[[ ENTRIES SUPPLIED, beginning ]]

/-- PG_ASSERT (R492, R497): the channel is ON; one that is not on its preferred feed moves there (R488). -/
def execPgAssert (ch : Nat) (s : State) : Host.Outcome State Fault Refusal :=
  chanAct ch s fun s =>
    let c := getChan s ch
    if gateOn c && !c.pg then reselect ch (setChan ch (fun c => { c with st := .on, pg := true, pgAt := s.dc }) s) else s

/-- PG_LOSS (R498): the output or the gate-source voltage has left its window for 20 us. -/
def execPgLoss (ch : Nat) (s : State) : Host.Outcome State Fault Refusal := chanAct ch s (losePg ch)

/-- PG_HOLD_10S (R501). -/
def execPgHold10s (ch : Nat) (s : State) : Host.Outcome State Fault Refusal :=
  chanAct ch s fun s =>
    let c := getChan s ch
    if c.pg then setChan ch (fun c => { c with retries := 0 }) (clockTo (clkP (c.pgAt + 20000000000)) s) else s

/-- NW_PERST_N_RISE (R530): 100 ms after PG asserts. -/
def execNwPerstNRise (ch : Nat) (s : State) : Host.Outcome State Fault Refusal :=
  chanAct ch s fun s =>
    let c := getChan s ch
    if c.st == .on && c.pg then setChan ch (fun c => { c with perst := true }) (clockTo (clkP (c.pgAt + 200000000)) s) else s

/-! ## Boards (R502) -/

/-- BOARD_INSERTION (R501, R502). -/
def execBoardInsertion (ch : Nat) (s : State) : Host.Outcome State Fault Refusal :=
  chanAct ch s fun s =>
    let c := getChan s ch
    if presEn c && !c.present then fireNewel ch 10 (took ch .inserted (seatBoard ch) s) else s

/-- What a removal does to the channel (R502); in Basalt the channel holds its on or off state (R48). -/
def unseatBoard (ch : Nat) (s : State) : State :=
  let c := getChan s ch
  let s := setChan ch (fun c => { c with present := false, removed := true }) s
  if s.boot.basalt then s
  else if gateOn c then setChan ch (fun c => { c with st := .wait }) (startRetry ch (gateOff ch s))
  else if c.st == .queued then setChan ch (fun c => { c with st := .wait, front := false }) s
  else s

/-- BOARD_REMOVAL (R502). -/
def execBoardRemoval (ch : Nat) (s : State) : Host.Outcome State Fault Refusal :=
  chanAct ch s fun s =>
    let c := getChan s ch
    if presEn c && c.present then fireNewel ch 7 (noteSet (.nw ch 17) (inTurn 3 ch (unseatBoard ch) s)) else s

/-! ## Temperature (R505, R506) -/

/-- A diode's reading: absent, open or shorted as OT_TRIP, or degrees. -/
def diodeTemp (c : Chan) : Diode → Option Nat
  | .absent => none
  | .bad => some (otTrip c)
  | .temp t => some t

/-- DIODE_MEASURE (R505): TEMP takes the hottest of the fitted diodes. -/
def execDiodeMeasure (ch : Nat) (d0 d1 d2 : Diode) (s : State) : Host.Outcome State Fault Refusal :=
  chanAct ch s fun s =>
    let bad := d0 == .bad || d1 == .bad || d2 == .bad
    let s := if bad && (getChan s ch).tempMode == 0 then noteSet (.nw ch 18) s else s
    setChan ch (fun c =>
      if c.tempMode != 0 then c
      else
        let ts := [d0, d1, d2].filterMap (diodeTemp c)
        { c with
          sensor := c.sensor || bad,
          tj := match ts with | [] => c.tj | t :: r => degC (r.foldl max t) }) s

/-- One microsecond of the model of R506. -/
def modelStep (c : Chan) (vdsMv iMa : Nat) : Int :=
  c.tj + (degC (tRef c) + (vdsMv * iMa * rthOf c * 2 ^ 32 / 10000000 : Nat) - c.tj) / (1000 * tauOf c : Nat)

/-- THERMAL_MODEL_UPDATE (R506). -/
def execThermalModelUpdate (ch vdsMv iMa : Nat) (s : State) : Host.Outcome State Fault Refusal :=
  chanAct ch s fun s =>
    setChan ch (fun c => if c.tempMode = 1 && c.st != .off then { c with tj := modelStep c vdsMv iMa } else c) s

/-! ## Registers (R482, R508) -/

/-- Settings of a channel may be written (R482). -/
def chanOpen (c : Chan) : Bool := c.st == .off || c.st == .lockout || c.st == .short

/-- NW_CH_BOARD (register 0) or NW_CH_THERM (register 1) is written (R481, R482). -/
def writeBoard (ch reg value : Nat) (s : State) : State :=
  setChan ch (fun c =>
    if !chanOpen c then c
    else if reg = 0 then { c with board := BitVec.ofNat 32 (value % 2 ^ 27) }
    else { c with therm := BitVec.ofNat 32 value }) s

/-- NW_CH_BOARD_WRITE (R481, R482). -/
def execNwChBoardWrite (ch reg value : Nat) (s : State) : Host.Outcome State Fault Refusal :=
  chanAct ch s fun s => if mgrReach s && decide (reg < 2) then writeBoard ch reg value s else s

/-- NW_CH_ASSOC is written; a port already associated with another channel is refused (R508). -/
def writeAssoc (ch value : Nat) (s : State) : State :=
  let v := value % 512 + 2 ^ 31 * b2n (bit value 31)
  let taken := bit value 31 && isType s .d (value % 512) && (List.range 32).any fun k =>
    k != ch && bit (getChan s k).assoc.toNat 31 && (getChan s k).assoc.toNat % 512 == value % 512
  setChan ch (fun c => if chanOpen c && !taken then { c with assoc := BitVec.ofNat 32 v } else c) s

/-- NW_CH_ASSOC_WRITE (R482, R508). -/
def execNwChAssocWrite (ch value : Nat) (s : State) : Host.Outcome State Fault Refusal :=
  chanAct ch s fun s => if mgrReach s then writeAssoc ch value s else s

/-- A write of NW_CH_STATUS of a channel clears its W1C bits 13 to 18 that are written 1 (R12, R13). -/
def clearChan (ch v : Nat) (s : State) : State :=
  let w := fun n old => w1c s (.nw ch n) old (bit v n)
  setChan ch (fun c => { c with
    trip := w 13 c.trip, oc := w 14 c.oc, ot := w 15 c.ot, startTo := w 16 c.startTo, removed := w 17 c.removed,
    sensor := w 18 c.sensor }) s

/-! ## Commands -/

/-- A channel number. -/
def chanF (c : Params) : Chk Nat := idF c 0 0 1 none (· < 32)

def layoutChan : Layout := { flds := [(0, 1)], fin := 1 }

/-- A NEWEL_OFF of the channel waits for its port (R74, R237). -/
def chanBusy (s : State) (ch : Nat) : Bool := s.ops.any fun o => match o.kind with | .newelOff k _ => k == ch | _ => false

def bodyNewelConfig : Body := fun c _ s => do
  let ch ← chanF c
  let il ← rangeF c 1 2 2 100 10 800
  let d ← rangeF c 2 4 1 20 5 200
  let t ← rangeF c 3 8 2 1000 100 60000
  let n ← rangeF c 4 12 1 3 0 15
  let f ← elseF c 5 13 1 0 (· ≤ 1) 0
  let m ← elseF c 6 14 1 0 (· ≤ 1) 0
  let pr ← rangeF c 7 15 1 0 0 7
  let x := getChan s ch
  rejectIf (gateOn x && (il != x.ilimit || m != x.tempMode)) stInvalidState
  rejectIf (chanBusy s ch) stBusy
  let s := setChan ch (fun c => { c with
    ilimit := il, dead := d, retryTmr := t, retryCnt := n, feedPri := f, tempMode := m, prio := pr }) s
  okWith (reselect ch s) []

def specNewelConfig : OpSpec :=
  { code := 0x0901, body := bodyNewelConfig,
    layout := { flds := [(0, 1), (2, 2), (4, 1), (8, 2), (12, 1), (13, 1), (14, 1), (15, 1)], fin := 16 } }

/-- NEWEL_CONFIG (R88, R488). -/
def execNewelConfig (c : Cmd) (s : State) : Host.Outcome State Fault Refusal := command specNewelConfig c s

/-- The current-limit threshold lies between 2 mV and 100 mV (R481). -/
def senseOk (c : Chan) : Bool := decide (20000 ≤ c.ilimit * rsense c) && decide (c.ilimit * rsense c ≤ 1000000)

def bodyNewelOn : Body := fun c _ s => do
  let ch ← chanF c
  let x := getChan s ch
  rejectIf (x.st == .lockout || x.st == .short || !senseOk x) stInvalidState
  rejectIf (chanBusy s ch) stBusy
  okWith (took ch .on (requestChan ch) s) []

def specNewelOn : OpSpec := { code := 0x0902, body := bodyNewelOn, layout := layoutChan }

[[ ENTRIES SUPPLIED, end ]]

- _YOUR OBJECTIVE_: Filter the data, keeping only the lines that contain "clockTo".

- _RESPONSE TO THIS EXERCISE_:
    if c.pg then setChan ch (fun c => { c with retries := 0 }) (clockTo (clkP (c.pgAt + 20000000000)) s) else s
    if c.st == .on && c.pg then setChan ch (fun c => { c with perst := true }) (clockTo (clkP (c.pgAt + 200000000)) s) else s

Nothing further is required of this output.